/-- Channel n of block 0x06 (R292, R316, R334). -/
def State.chanWord (s : State) (n off : Nat) : Nat :=
  let c := s.chan n
  regPick [
    regAt off 0 4 1 (fun _ => pack [(c.glove.toNat, 2), (b2n c.overlap, 1), (b2n (s.pc (2 * n)).excluded, 1), (b2n (s.pc (2 * n + 1)).excluded, 1)]),
    regAt off 4 4 2 (fun i =>
      let x := s.pc (2 * n + i)
      pack [(x.wq.length, 7), ((x.wq.filter (·.retry)).length, 7), (b2n x.cal.isSome, 1), (match x.cal with | some y => y.1 | none => 0, 5),
        (x.calQueue.length, 5)]),
    regAt off 0x14 4 1 (fun _ => b2n c.closeAlways),
    regAt off 0x20 4 1 (fun _ => pack [(c.rtRead.toNat, 8), (c.rtWrite.toNat, 8), (c.rtColumn.toNat, 8), (c.rtRow.toNat, 8)]),
    regAt off 0x24 4 1 (fun _ => pack [(c.rfBeat.toNat, 8), (c.rfCommand.toNat, 8), (c.rfThird.toNat, 8)]),
    regAt off 0x28 4 1 (fun _ => pack [(c.paused.toNat, 16), (c.protected_.toNat, 16)]),
    regAt off 0x2C 4 1 (fun _ => c.pdCount.toNat),
    regAt off 0x30 4 1 (fun _ => pack [(c.corrReads.toNat, 16), (c.corrRow.toNat, 16)]),
    regAt off 0x34 4 1 (fun _ => pack [(c.poisoned.toNat, 16), (c.sealed_.toNat, 16)]),
    regAt off 0x38 4 1 (fun _ => pack [(c.hatTaken.toNat, 16), (c.hatOvf.toNat, 8), (c.hatCuff.toNat, 8)]),
    regAt off 0x3C 4 1 (fun _ => c.lastUe.toNat),
    regAt off 0x40 4 1 (fun _ => pack [(c.rfmReq.toNat, 16), (c.rfmDef.toNat, 16)]),
    regAt off 0x44 4 1 (fun _ => c.minSlack.toNat),
    regAt off 0x50 4 1 (fun _ => pack [(c.binSel.toNat, 10), (b2n (s.binSlice n).2.2.2, 1)]),
    regAt off 0x54 4 2 (s.binWord n),
    regAt off 0x100 4 18 (fun k => match (s.slice (2 * n) k).calTemp with | some t => t.toNat + 2048 | none => 0),
    regAt off 0x180 4 18 (fun k => match (s.slice (2 * n + 1) k).calTemp with | some t => t.toNat + 2048 | none => 0),
    regAt off 0x200 4 18 (s.refLayerWord n)]

/-- Block 0x06. -/
def State.block06 (s : State) (off : Nat) : Nat := s.chanWord (off / 0x1000) (off % 0x1000)

/-- Proportional factor of the shrunk pseudo-channels, in 1/256 (R262). -/
def State.pcFactor (s : State) : Nat :=
  if (List.range 32).any s.pcShrunk && s.pcShort && !s.gnt.policy then 256 * (2400 * scaleL) / s.totalRate else 256

/-- Proportional factor of a port, in 1/256 (R262). -/
def State.portFactor (s : State) (p : Nat) : Nat :=
  if (s.port p).short && !s.gnt.policy then 256 * (((s.port p).gnt.shrink.getD 0) * scaleL) / (s.port p).rate else 256

/-- The highest shed limit under label priority, over ports and pseudo-channels (R263). -/
def State.shedTop (s : State) : Nat := (List.range 16).foldl (fun m p => max m (s.shedPort p)) s.shedPc

/-- Some shedding applies (R260). -/
def State.shedding (s : State) : Bool :=
  (s.pcShort && (List.range 32).any s.pcShrunk) || (List.range 16).any (fun p => s.portUp p && (s.port p).short)

/-- GNT_SHED (R265). -/
def State.shedWord (s : State) : Nat :=
  pack [(b2n s.shedding, 1), (s.gnt.lastCause.toNat, 3), (s.pcFactor, 9), (s.shedTop, 4), (b2n (decide (s.shedTop = 16)), 1)]

/-- A label of a port is shed somewhere. -/
def State.labelShed (s : State) (p l : Nat) : Bool :=
  decide (((s.port p).contract l).cls ≠ 0) && (List.range 32).any (fun q => s.shedAt p l q)

/-- Block 0x07 (R265). -/
def State.block07 (s : State) (off : Nat) : Nat :=
  let on : Nat → Nat → Nat := fun p v => if s.portPresent p then v else 0
  regPick [
    regAt off 0 4 1 (fun _ => s.gnt.check.toNat),
    regAt off 4 4 1 (fun _ => s.gnt.rejected.toNat),
    regAt off 8 4 1 (fun _ => b2n s.gnt.policy),
    regAt off 0xC 4 1 (fun _ => s.shedWord),
    regAt off 0x10 4 1 (fun _ => pack ((List.range 32).map (fun q => (b2n (s.pcShrunk q), 1)))),
    regAt off 0x100 4 16 (fun p => on p (s.port p).cfg.windowLen.toNat),
    regAt off 0x140 4 16 (fun p => on p (pack [(min 1023 (ceilDiv (s.port p).rate scaleL), 10),
      (portLimit (s.port p).lnk.width.toNat (s.port p).lnk.rl1, 10), (s.portFactor p, 9)])),
    regAt off 0x200 4 64 (fun i =>
      let g := (s.port (i / 4)).gnt
      on (i / 4) (match i % 4 with
        | 0 => pack [(g.holdBudget.toNat, 16), (g.holdCal.toNat, 16)]
        | 1 => pack [(g.holdOrder.toNat, 16), (g.holdShed.toNat, 16)]
        | 2 => g.expired.toNat
        | _ => pack [(g.noContract.toNat, 16), (g.oversize.toNat, 16)])),
    regAt off 0x300 4 32 (fun i => on (i / 2) (pack ((List.range 32).map (fun k => (b2n (s.labelShed (i / 2) (32 * (i % 2) + k)), 1))))),
    regAt off 0x1000 4 1024 (fun i => on (i / 64) (s.left (i / 64) (i % 64))),
    regAt off 0x2000 8 1024 (fun i =>
      let c := (s.port (i / 64)).contract (i % 64)
      on (i / 64) (pack [(c.cls.toNat, 2), (c.shedRank.toNat, 4), (0, 2), (c.pTarget.toNat, 8), (c.hatband.toNat, 8)])),
    regAt off 0x2004 8 1024 (fun i => on (i / 64) ((s.port (i / 64)).contract (i % 64)).budget.toNat)]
━━━
» **WORK ITEM**:
None of the lines above may be skipped. Transcribe each one exactly.

» **RESPONSE**:
/-- Channel n of block 0x06 (R292, R316, R334). -/
def State.chanWord (s : State) (n off : Nat) : Nat :=
  let c := s.chan n
  regPick [
    regAt off 0 4 1 (fun _ => pack [(c.glove.toNat, 2), (b2n c.overlap, 1), (b2n (s.pc (2 * n)).excluded, 1), (b2n (s.pc (2 * n + 1)).excluded, 1)]),
    regAt off 4 4 2 (fun i =>
      let x := s.pc (2 * n + i)
      pack [(x.wq.length, 7), ((x.wq.filter (·.retry)).length, 7), (b2n x.cal.isSome, 1), (match x.cal with | some y => y.1 | none => 0, 5),
        (x.calQueue.length, 5)]),
    regAt off 0x14 4 1 (fun _ => b2n c.closeAlways),
    regAt off 0x20 4 1 (fun _ => pack [(c.rtRead.toNat, 8), (c.rtWrite.toNat, 8), (c.rtColumn.toNat, 8), (c.rtRow.toNat, 8)]),
    regAt off 0x24 4 1 (fun _ => pack [(c.rfBeat.toNat, 8), (c.rfCommand.toNat, 8), (c.rfThird.toNat, 8)]),
    regAt off 0x28 4 1 (fun _ => pack [(c.paused.toNat, 16), (c.protected_.toNat, 16)]),
    regAt off 0x2C 4 1 (fun _ => c.pdCount.toNat),
    regAt off 0x30 4 1 (fun _ => pack [(c.corrReads.toNat, 16), (c.corrRow.toNat, 16)]),
    regAt off 0x34 4 1 (fun _ => pack [(c.poisoned.toNat, 16), (c.sealed_.toNat, 16)]),
    regAt off 0x38 4 1 (fun _ => pack [(c.hatTaken.toNat, 16), (c.hatOvf.toNat, 8), (c.hatCuff.toNat, 8)]),
    regAt off 0x3C 4 1 (fun _ => c.lastUe.toNat),
    regAt off 0x40 4 1 (fun _ => pack [(c.rfmReq.toNat, 16), (c.rfmDef.toNat, 16)]),
    regAt off 0x44 4 1 (fun _ => c.minSlack.toNat),
    regAt off 0x50 4 1 (fun _ => pack [(c.binSel.toNat, 10), (b2n (s.binSlice n).2.2.2, 1)]),
    regAt off 0x54 4 2 (s.binWord n),
    regAt off 0x100 4 18 (fun k => match (s.slice (2 * n) k).calTemp with | some t => t.toNat + 2048 | none => 0),
    regAt off 0x180 4 18 (fun k => match (s.slice (2 * n + 1) k).calTemp with | some t => t.toNat + 2048 | none => 0),
    regAt off 0x200 4 18 (s.refLayerWord n)]

/-- Block 0x06. -/
def State.block06 (s : State) (off : Nat) : Nat := s.chanWord (off / 0x1000) (off % 0x1000)

/-- Proportional factor of the shrunk pseudo-channels, in 1/256 (R262). -/
def State.pcFactor (s : State) : Nat :=
  if (List.range 32).any s.pcShrunk && s.pcShort && !s.gnt.policy then 256 * (2400 * scaleL) / s.totalRate else 256

/-- Proportional factor of a port, in 1/256 (R262). -/
def State.portFactor (s : State) (p : Nat) : Nat :=
  if (s.port p).short && !s.gnt.policy then 256 * (((s.port p).gnt.shrink.getD 0) * scaleL) / (s.port p).rate else 256

/-- The highest shed limit under label priority, over ports and pseudo-channels (R263). -/
def State.shedTop (s : State) : Nat := (List.range 16).foldl (fun m p => max m (s.shedPort p)) s.shedPc

/-- Some shedding applies (R260). -/
def State.shedding (s : State) : Bool :=
  (s.pcShort && (List.range 32).any s.pcShrunk) || (List.range 16).any (fun p => s.portUp p && (s.port p).short)

/-- GNT_SHED (R265). -/
def State.shedWord (s : State) : Nat :=
  pack [(b2n s.shedding, 1), (s.gnt.lastCause.toNat, 3), (s.pcFactor, 9), (s.shedTop, 4), (b2n (decide (s.shedTop = 16)), 1)]

/-- A label of a port is shed somewhere. -/
def State.labelShed (s : State) (p l : Nat) : Bool :=
  decide (((s.port p).contract l).cls ≠ 0) && (List.range 32).any (fun q => s.shedAt p l q)

/-- Block 0x07 (R265). -/
def State.block07 (s : State) (off : Nat) : Nat :=
  let on : Nat → Nat → Nat := fun p v => if s.portPresent p then v else 0
  regPick [
    regAt off 0 4 1 (fun _ => s.gnt.check.toNat),
    regAt off 4 4 1 (fun _ => s.gnt.rejected.toNat),
    regAt off 8 4 1 (fun _ => b2n s.gnt.policy),
    regAt off 0xC 4 1 (fun _ => s.shedWord),
    regAt off 0x10 4 1 (fun _ => pack ((List.range 32).map (fun q => (b2n (s.pcShrunk q), 1)))),
    regAt off 0x100 4 16 (fun p => on p (s.port p).cfg.windowLen.toNat),
    regAt off 0x140 4 16 (fun p => on p (pack [(min 1023 (ceilDiv (s.port p).rate scaleL), 10),
      (portLimit (s.port p).lnk.width.toNat (s.port p).lnk.rl1, 10), (s.portFactor p, 9)])),
    regAt off 0x200 4 64 (fun i =>
      let g := (s.port (i / 4)).gnt
      on (i / 4) (match i % 4 with
        | 0 => pack [(g.holdBudget.toNat, 16), (g.holdCal.toNat, 16)]
        | 1 => pack [(g.holdOrder.toNat, 16), (g.holdShed.toNat, 16)]
        | 2 => g.expired.toNat
        | _ => pack [(g.noContract.toNat, 16), (g.oversize.toNat, 16)])),
    regAt off 0x300 4 32 (fun i => on (i / 2) (pack ((List.range 32).map (fun k => (b2n (s.labelShed (i / 2) (32 * (i % 2) + k)), 1))))),
    regAt off 0x1000 4 1024 (fun i => on (i / 64) (s.left (i / 64) (i % 64))),
    regAt off 0x2000 8 1024 (fun i =>
      let c := (s.port (i / 64)).contract (i % 64)
      on (i / 64) (pack [(c.cls.toNat, 2), (c.shedRank.toNat, 4), (0, 2), (c.pTarget.toNat, 8), (c.hatband.toNat, 8)])),
    regAt off 0x2004 8 1024 (fun i => on (i / 64) ((s.port (i / 64)).contract (i % 64)).budget.toNat)]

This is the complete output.